▸ **What to work on**
Your answer should be the lines of the data below that contain "context".

:::

/-- A standby copy is kept because the active copy is missing or bad (Table 04.1): counted when that is certain, else at the release. -/
def Dev.countUsed (d : Dev) (p : Nat) (t : Slot) (certain : Bool) : Dev × Slot :=
  let stand := t.copies.any (fun x => x.plane == p && x.good && x.stand)
  if !stand || t.used || (t.good (1 - p)).isSome || !certain then (d, t) else (d.add D.Plane.USED p 1, { t with used := true })

/-- Does the ITIME of a sequence number lie before the join instant of a plane (R113)? -/
def Dev.beforeJoin (d : Dev) (q itime : Nat) : Bool :=
  match (d.planeSt q).join with | some j => decide (sdiff (d.extend48 itime) j 64 < 0) | none => false

/-- A copy of a plane is absent while the other plane's was valid: counted (R102), and charged to the plane (R109). -/
def Dev.absentCopy (d : Dev) (q : Nat) (t : Slot) : Dev :=
  if t.has q || d.beforeJoin q t.itime then d else (d.sat D.Plane.MISSING q 1).badCopy q

/-- The end of a slot's window (R102, Table 04.1): a waiting standby copy counts as arriving. It is kept where no valid active copy came
and its release time has not passed; past that it is late (R15). A copy that is absent counts as missing on its plane. -/
def Dev.windowEnd (d : Dev) (c : Nat) (cur : Bool) (m : Merge) (t : Slot) : Dev :=
  if t.ended then d
  else
    match t.copies.find? (fun x => x.window) with
    | some x =>
      let q := 1 - x.plane
      let waited := d.wall - (x.at_ + d.rd D.Planes.MERGE_WINDOW_NS 0)
      let gone := match m.released with | some r => decide (sdiff t.seq r 32 ≤ 0) | none => false
      if (waited : Int) < d.overdue c t.itime ∨ gone = true then
        let d := if (waited : Int) < d.overdue c t.itime then d.sat D.Flow.LATE c 1 else d
        d.putMerge c cur (if gone then { m with slots := m.slots.filter (fun u => u.seq != t.seq) }
          else m.putSlot { t with ended := true, copies := t.copies.map (fun y => { y with window := false }) })
      else
        let t := { t with ended := true, copies := t.copies.map (fun y => { y with window := false }),
                          kept := some (t.kept.getD (x.plane, x.cell)) }
        let r := d.countUsed x.plane t (t.has q || !d.inService q)
        ((r.1.putMerge c cur (m.putSlot r.2)).keptNow c cur).absentCopy q t
    | none =>
      let d := d.putMerge c cur (m.putSlot { t with ended := true })
      match t.kept with
      | none => d
      | some (p, _) => if d.inService (1 - p) then d.absentCopy (1 - p) t else d

/-- Has the merge window of a slot passed: MERGE_WINDOW_NS since its first copy was delivered, or its waiting one? -/
def Dev.windowPast (d : Dev) (t : Slot) : Bool :=
  match (t.copies.find? (fun x => x.window)).orElse (fun _ => t.copies.head?) with
  | some x => d.past x.at_ (d.rd D.Planes.MERGE_WINDOW_NS 0)
  | none => false

/-- The window of a sequence number ends in one of a context's merges, where it has passed. -/
def Dev.settleWindow (d : Dev) (c seq : Nat) (cur : Bool) : Dev :=
  match if cur then (d.flowSt c).cur else (d.flowSt c).pend with
  | some m => (match m.slot seq with | some t => if d.windowPast t then d.windowEnd c cur m t else d | none => d)
  | none => d

/-- MERGE_WINDOW_END (R102): the merge window of a sequence number has passed. -/
def execMergeWindowEnd (dt ctx seq : Nat) (s : State) : Host.Outcome State Fault Refusal :=
  s.act fun d => d.live dt fun d =>
    if ctx < 4096 ∨ 8192 ≤ ctx then d else (d.settleWindow ctx seq true).settleWindow ctx seq false

/-! ## Release -/

/-- The sequence number due next: the one after the last released, or the first held. -/
def Merge.next (m : Merge) : Option Nat :=
  match m.released with
  | some r => some ((r + 1) % 2 ^ 32)
  | none => (m.slots.filter Slot.timed).foldl (fun b t => match b with
      | none => some t.seq
      | some x => if sdiff t.seq x 32 < 0 then some t.seq else some x) none

/-- Show whether an SDI output substitutes on all its links for lack of source words (R140). -/
def Dev.showFrozen (d : Dev) (c : Nat) (b : Bool) : Dev :=
  if d.kind c = 0x41 then
    (if 1 < Fmt.links (d.format c) then d.flag D.FlowStatus.FROZEN c b else d).each (d.lanes c) (fun d l => d.flag D.SdiTxStatus.FROZEN l b)
  else d

/-- The output substitutes words from here on (R140): its frame will not become the held frame (R152). -/
def Dev.substitutes (d : Dev) (c : Nat) : Dev :=
  ({ d with hold := nput d.hold {} c { nget d.hold {} c with dirty := true } }).showFrozen c true

/-- Is the release of this cell an application instant of the context (Table 03.4)? SDI and ST 2022-6 outputs have theirs at the
frame boundary, layer inputs at the head's. -/
def Dev.appliesAt (d : Dev) (c : Nat) (cell : Cell) : Bool :=
  let k := d.kind c
  if Kind.sdiOut k || k == 0x4A then false
  else if cell.type = 4 then true
  else if cell.type = 1 then cell.switchPoint
  else cell.sof

/-- A sequence number for which no valid copy is held at its release time (R105). -/
def Dev.releaseMissing (d : Dev) (c : Nat) (m : Merge) (seq : Nat) : Dev :=
  -- a standby copy whose window is still open will count as late
  let d := (d.sat D.Flow.MISSING c 1).putMerge c true { m with
    released := some seq, slots := m.slots.filter (fun t => t.seq != seq || t.copies.any (fun x => x.window)) }
  let d := (d.flag D.FlowStatus.ALIGNED c false).setFlow c (fun x => { x with sdi := x.sdi.lose })
  (((d.substitutes c).txMissing c).tileMisses c).emit (.missing c seq)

:::

▸ **Output for this exercise**
/-- The window of a sequence number ends in one of a context's merges, where it has passed. -/
/-- Is the release of this cell an application instant of the context (Table 03.4)? SDI and ST 2022-6 outputs have theirs at the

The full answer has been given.